The boys were staring at me, half terrified, and a few mumbled out a, “Yes, sir.”
“IS THAT UNDERSTOOD!” I roared. “I WANT TO HEAR IT LOUD AND PROUD!”
At that the boys looked at each other and gave me a ragged but loud “YES, SIR!”
I turned back to the two boys at the flagpole. “Now, let’s do this over again, and do it right!”
After the ceremony, the boys took off, Charlie included, getting away from crazy Mister Buckman as fast as they could. I was left near the chuck wagon with Bo Parsons, who was smiling. He was an official Assistant Scoutmaster, much higher up in the hierarchy than just a parent. I gave him an embarrassed smile, and said, “Sorry if I got out of line there.”
“Don’t sweat it. I’d have stepped in if I thought you were out of line. They’re a bunch of kids. They need their asses kicked every once in awhile. We probably won’t have to chew them out on this for another few years.”
I gave him a curious glance. “Really?”
He nodded and chuckled. “Every few years the older guys have either dropped out or grown old, and you get a bunch of new guys who need a lesson in… practical civics, let’s say. It will be a few years before they forget it, too.”

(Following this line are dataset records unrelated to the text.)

-- ==== Sys2Proof/Machine/Reset.lean ====
section
/-! DEFINITION. The reset operation (R200 to R202). -/

namespace Sys2Proof.Machine

/-- `RESET` (R200): at any point, also in service; every register is cleared. -/
def execReset (s : State) : Host.Outcome State Fault Refusal := issue true s.clearRegisters

end Sys2Proof.Machine
end

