-- ==== Sys2Proof/Machine/Sequencer.lean ====
section
/-! DEFINITION. The operations of the sequencer, the hard-wired overflow handler (R140 to R146). -/

namespace Sys2Proof.Machine

/-- `IENTER` (R141). -/
def execIenter (s : State) : Host.Outcome State Fault Refusal := issue s.canEnter s.enterInterrupt

/-- `LDIDX` (R142). -/
def execLdidx (s : State) : Host.Outcome State Fault Refusal :=
  issue (s.hpc == 1#3) { s with w0 := s.idx, hpc := 2#3 }

/-- `WRCMP` (R143). A read at or past `N` is the fault of R54; a table with no sample at an index below
`N` is no table of SWSEQ (R58, assumption log 9). -/
def execWrcmp (s : State) : Host.Outcome State Fault Refusal :=
  if s.hpc == 2#3 then
    if s.w0 < s.cfg.n then
      match s.table s.w0 with
      | some v => .next (s.writeSample v)
      | none => .refused .badConfiguration
    else .fault .tableIndexOutOfRange
  else .refused .guardFalse

/-- `INCIDX` (R144). -/
def execIncidx (s : State) : Host.Outcome State Fault Refusal :=
  issue (s.hpc == 3#3) { s.setIdx (s.idx + 1) with hpc := 4#3 }

/-- `MSKIDX` (R145). -/
def execMskidx (s : State) : Host.Outcome State Fault Refusal :=
  issue (s.hpc == 4#3) { s with idx := s.idx &&& s.cfg.mask, hpc := 5#3 }

/-- `IRET` (R146). -/
def execIret (s : State) : Host.Outcome State Fault Refusal := issue (s.hpc == 5#3) s.returnFromInterrupt

end Sys2Proof.Machine
end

I grunted and shrugged. None of the boys said anything to me, and nobody said anything to Charlie, as far as I could see, but they all were a lot better behaved during ceremonies from then on.
The twins started out the year in the second half of the second grade. I was wondering whether they were identical twins or not. I suppose there’s a genetic test. They looked almost identical, maybe 99.9 % the same, but there was always something about them that let you tell them apart. Maybe it was just the way they carried themselves and their mannerisms. They could confuse new people, but after you had spent some time with them, even the clothes switching routine wouldn’t work. Holly seemed just a touch louder and more extroverted than her younger-by-five-minutes sister Molly.